■ **THE PROBLEM**: Report how many lines in the data include "mergeLate", with the number as the only reply.

============

-- ==== Sys2Proof/Laws/System.lean ====
section
/-! SUPPORT. Laws of the operations on several blocks: what creation puts at each place, and what a delivery leaves. -/

namespace Sys2Proof.Machine

/-! ### `System.create` -/

@[simp] theorem System.length_create (ps : List Params) : (System.create ps).length = ps.length := by
  simp [System.create]

@[simp] theorem System.getElem?_create (ps : List Params) (k : Nat) :
    (System.create ps)[k]? = ps[k]?.map fun p => { State.create p with drawSource := k } := by
  simp [System.create]

/-! ### `State.deliver` -/

@[simp] theorem deliver_hr (e : TxEvent) (b : Nat) (rx : Tick) (s : State) : (s.deliver e b rx).hr = s.hr := rfl
@[simp] theorem deliver_res (e : TxEvent) (b : Nat) (rx : Tick) (s : State) : (s.deliver e b rx).res = s.res := rfl
@[simp] theorem deliver_rbuf (e : TxEvent) (b : Nat) (rx : Tick) (s : State) : (s.deliver e b rx).rbuf = s.rbuf := rfl
@[simp] theorem deliver_txLog (e : TxEvent) (b : Nat) (rx : Tick) (s : State) : (s.deliver e b rx).txLog = s.txLog := rfl
@[simp] theorem deliver_clkLog (e : TxEvent) (b : Nat) (rx : Tick) (s : State) : (s.deliver e b rx).clkLog = s.clkLog := rfl
@[simp] theorem deliver_params (e : TxEvent) (b : Nat) (rx : Tick) (s : State) : (s.deliver e b rx).params = s.params := rfl
@[simp] theorem deliver_mem (e : TxEvent) (b : Nat) (rx : Tick) (s : State) : (s.deliver e b rx).mem = s.mem := rfl
@[simp] theorem deliver_att (e : TxEvent) (b : Nat) (rx : Tick) (s : State) : (s.deliver e b rx).att = s.att := rfl
@[simp] theorem deliver_inbox (e : TxEvent) (b : Nat) (rx : Tick) (s : State) :
    (s.deliver e b rx).inbox = s.inbox ++ [.command (receiveCommand e b rx)] := rfl
@[simp] theorem deliver_clockIn (e : TxEvent) (b : Nat) (rx : Tick) (s : State) : (s.deliver e b rx).clockIn = s.clockIn := rfl
@[simp] theorem deliver_drawSource (e : TxEvent) (b : Nat) (rx : Tick) (s : State) : (s.deliver e b rx).drawSource = s.drawSource := rfl
@[simp] theorem deliver_drawCount (e : TxEvent) (b : Nat) (rx : Tick) (s : State) : (s.deliver e b rx).drawCount = s.drawCount := rfl

/-! ### `System.stepAt` and `System.carry` -/

/-- All that a step of block `k` can do: nothing where there is no block `k`, else that block's own step at its place. -/
theorem System.stepAt_cases {k : Nat} {sys sys' : System} (h : System.stepAt k sys = .next sys') :
    (sys[k]? = none ∧ sys' = sys) ∨ ∃ s t, sys[k]? = some s ∧ step s = .next t ∧ sys' = sys.set k t := by
  unfold System.stepAt at h
  split at h
  · next hk => exact .inl ⟨hk, by simpa using h.symm⟩
  · next s hk =>
    split at h
    · next t ht => exact .inr ⟨s, t, hk, ht, by simpa using h.symm⟩
    · simp at h
    · simp at h

/-- All that a delivery can do: nothing, or one more command pending in block `j`. -/
theorem System.carry_cases (i n j buffer : Nat) (rx : Tick) (sys : System) :
    System.carry i n j buffer rx sys = sys ∨
      ∃ s e t, sys[i]? = some s ∧ s.txLog[n]? = some e ∧ sys[j]? = some t ∧
        System.carry i n j buffer rx sys = sys.set j (t.deliver e buffer rx) := by
  unfold System.carry
  split
  · next e t he ht =>
    obtain ⟨s, hs, hn⟩ := Option.bind_eq_some_iff.mp he
    exact .inr ⟨s, e, t, hs, hn, ht, rfl⟩
  · exact .inl rfl

end Sys2Proof.Machine
end

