/-- Each completion is what `exec` answers. -/
theorem Completes.exec_eq {i : Instr} {s t : State} (h : Completes s i t) : exec i s = .next t := by
  cases h with
  | init => rfl
  | encap hatt hcap hm =>
    simp [exec, execEncap, withBuffer_some hatt, Config.MIN_FRAME_LEN, Nat.not_lt.mpr hcap, hm, bind, Except.bind,
      pure, Except.pure, complete]
  | @decap len _ _ hatt hcap hframe hf =>
    subst hf
    have hlen := le_of_frameError_none hframe
    simp only [exec, execDecap, withBuffer_some hatt, checkFrame_ok hcap hframe, decapBody,
      decapsulate_ok s.mem hlen hcap, bind, Except.bind]
    rw [fillDraws_ok _ (by simp only [headerOf]; omega)]
    simp [headerOf, show len.toNat - (len.toNat - 11) = 11 by omega, pure, Except.pure, complete, payloadMoved]
  | prepAdv hatt hinit hcap hm =>
    simp [exec, execPrepAdv, withBuffer_some hatt, requireInit_ready hinit, Config.ADV_FRAME_LEN, Nat.not_lt.mpr hcap,
      hm, bind, Except.bind, pure, Except.pure, complete]
  | sendAdv hatt hinit hcap hsched hm =>
    subst hsched
    obtain ⟨m', he, hframe, -⟩ := buildAdv_spec
      (tsAdd s.params.tsArith (nextClock s) s.params.replyScheduleDelay) s.hr s.mem hcap
    cases he.symm.trans hm
    simp [exec, execSendAdv, withBuffer_some hatt, requireInit_ready hinit, Config.ADV_FRAME_LEN, Nat.not_lt.mpr hcap,
      sendAdvBody, hm, memRead_ok, hcap, hframe, bind, Except.bind, pure, Except.pure, complete, transmit, advEvent]
  | drop hatt hinit hcap hframe hfilter =>
    simp only [exec, execProcessRx, withBuffer_some hatt, requireInit_ready hinit, checkFrame_ok hcap hframe,
      processRxBody_drop (le_of_frameError_none hframe) hcap hfilter, finishRx_ok]
    rfl
  | reply hatt hinit hcap hframe hfilter hsrc hadv hreply hrb =>
    subst hsrc
    have hlen := le_of_frameError_none hframe
    rw [← readBytes_payloadMoved s.mem hfilter.2.2] at hadv
    simp only [exec, execProcessRx, withBuffer_some hatt, requireInit_ready hinit, checkFrame_ok hcap hframe,
      processRxBody_reply hlen hcap hfilter]
    rw [replyBody_ok (s := { s with mem := payloadMoved _ _ s.mem }) (by omega) hadv hreply hrb, finishRx_ok]
    rfl
  | @tsWrite o ts a hatt hcap =>
    have hm := memWrite_ok (s := tsBytes ts) s.mem hcap
    simp [exec, execTsWrite, withBuffer_some hatt, Config.TS_LEN, Nat.not_lt.mpr hcap, hm, bind,
      Except.bind, pure, Except.pure, complete]
  | tsRead hatt hcap =>
    simp [exec, execTsRead, withBuffer_some hatt, Config.TS_LEN, Nat.not_lt.mpr hcap, memRead_ok, hcap, bind,
      Except.bind, pure, Except.pure, complete]

/-- A command of which no condition of R161 holds completes. -/
theorem exists_completes {i : Instr} {s : State} (h : firstError i s = none) : ∃ t, Completes s i t := by
  obtain ⟨p, a, rfl⟩ | ⟨a, hatt, hinit, hr⟩ := guards_of_firstError_none h
  · exact ⟨_, .init p a⟩
  cases i with
  | init p a => exact ⟨_, .init p a⟩
  | encap p src dst q n =>
    have hcap : n.toNat + 11 ≤ a.region.cap := by simpa [rangeError] using hr
    obtain ⟨m, hm, -⟩ := encapBody_spec s.mem p src dst q hcap
    exact ⟨_, .encap hatt hcap hm⟩
  | decap len =>
    obtain ⟨hcap, hframe⟩ := frame_guards_of_none hr
    exact ⟨_, .decap hatt hcap hframe rfl⟩
  | prepAdv ts =>
    have hcap : 16 ≤ a.region.cap := by simpa [rangeError] using hr
    obtain ⟨m, hm, -⟩ := buildAdv_spec ts s.hr s.mem hcap
    exact ⟨_, .prepAdv hatt (hinit rfl) hcap hm⟩
  | sendAdv =>
    have hcap : 16 ≤ a.region.cap := by simpa [rangeError] using hr
    obtain ⟨m, hm, -⟩ := buildAdv_spec _ s.hr s.mem hcap
    exact ⟨_, .sendAdv hatt (hinit rfl) hcap rfl hm⟩
  | processRx len rx =>
    obtain ⟨hcap, hframe⟩ := frame_guards_of_none hr
    by_cases hfilter : passesFilters s.mem a.region.base len.toNat s.hr.panId
    · obtain ⟨rb, hrb, -⟩ := buildReply_spec s.rbuf s.hr.panId _ s.hr.addr _ rx _
      exact ⟨_, .reply hatt (hinit rfl) hcap hframe hfilter rfl rfl rfl hrb⟩
    · exact ⟨_, .drop hatt (hinit rfl) hcap hframe hfilter⟩
  | tsWrite o ts => exact ⟨_, .tsWrite hatt (by simpa [rangeError] using hr)⟩
  | tsRead o => exact ⟨_, .tsRead hatt (by simpa [rangeError] using hr)⟩

/-- All that a command can do, in both directions: it raises its first error, or it completes. -/
theorem exec_eq_next_iff {i : Instr} {s t : State} :
    exec i s = .next t ↔
      (∃ st c, firstError i s = some (st, c) ∧ t = { s with res := errorResult st c }) ∨ Completes s i t := by
  constructor
  · intro h
    cases he : firstError i s with
    | some p => exact .inl ⟨p.1, p.2, rfl, by simpa [raise] using h.symm.trans (exec_of_firstError he)⟩
    | none =>
      obtain ⟨u, hu⟩ := exists_completes he
      cases h.symm.trans hu.exec_eq
      exact .inr hu
  · rintro (⟨st, c, he, rfl⟩ | hc)
    · exact exec_of_firstError he
    · exact hc.exec_eq

/-! ### All that a step can do -/

theorem returned_eq_next_iff {o : Host.Outcome State Fault Refusal} {t : State} :
    returned o = .next t ↔ ∃ u, o = .next u ∧ t = release u := by
  cases o <;> simp [returned, eq_comm]

/-- All that a descriptor can do: it raises the command's first error, or it decodes to a command that completes. -/
theorem runDescriptor_eq_next_iff {c : Command} {s t : State} :
    runDescriptor c.desc s = .next t ↔
      (∃ st ca, commandError c s = some (st, ca) ∧ t = { s with res := errorResult st ca }) ∨
      ∃ i, decode c.desc = .ok i ∧ Completes s i t := by
  cases hd : decode c.desc with
  | error e => cases e <;> simp [runDescriptor, commandError, hd, raiseIllegal, raise, eq_comm]
  | ok i => simp [runDescriptor, commandError, hd, exec_eq_next_iff]

theorem step_of_command {s : State} {c : Command} {rest : List Delivery} (h : s.inbox = .command c :: rest) :
    step s = returned (runDescriptor c.desc (accept c rest s)) := by
  simp only [step, h]
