/-- Is the home of a line of this core's die, and has it had its version event of this cycle (R118)? -/
def State.mergeLate (s : State) (cid line : Nat) : Bool := coreDie cid == lineDie line && s.advanced line
/-- What the release actions wait for: untracked dirty lines whose home cannot take their bytes now, with whether the core may ask
for the line; dirty lines on their way; owned ones whose home takes no bytes in this cycle (R106, R118). -/
def State.releaseBlocked (s : State) (cid : Nat) : List (Nat × Bool) :=
  (s.core cid).l1.filterMap fun (line, l) =>
    if !l.sw || l.dirty == 0 then none
    else if l.st == .S then (if s.writable cid line then none else some (line, true))
    else if l.exclusive then (if s.mergeLate cid line then some (line, false) else none)
    else if l.st == .IS_D || l.st == .IM_D then some (line, false)
    else none
/-- Ask for the lines that the release actions wait for. -/
def State.releaseAsk (s : State) (cid : Nat) : State :=
  (s.releaseBlocked cid).foldl (fun s l => if l.2 then s.askHome cid l.1 4 else s) s

/-- Write back one line of the L1 under a release: an untracked line becomes clean; an owned SW line is given up, or stays owned
where it is leased (R106, R128). -/
def State.writeBackLine (s : State) (cid line : Nat) : State :=
  let l := s.l1 cid line
  if l.untracked && l.dirty != 0 then ((s.merge line l).setL1 cid line l.cleaned).unreserve cid line
  else if l.sw && l.exclusive then (if s.leased cid line then s.writeBackOwned cid line else s.giveUp cid line)
  else s

/-- The release actions of R106 at cluster scope or wider, where nothing blocks them. -/
def State.releaseLines (s : State) (cid : Nat) : State :=
  ((s.core cid).l1.map (·.1)).foldl (fun s line => s.writeBackLine cid line) s

end Sys2Proof.Machine
end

============

■ **TASK RESPONSE**: 2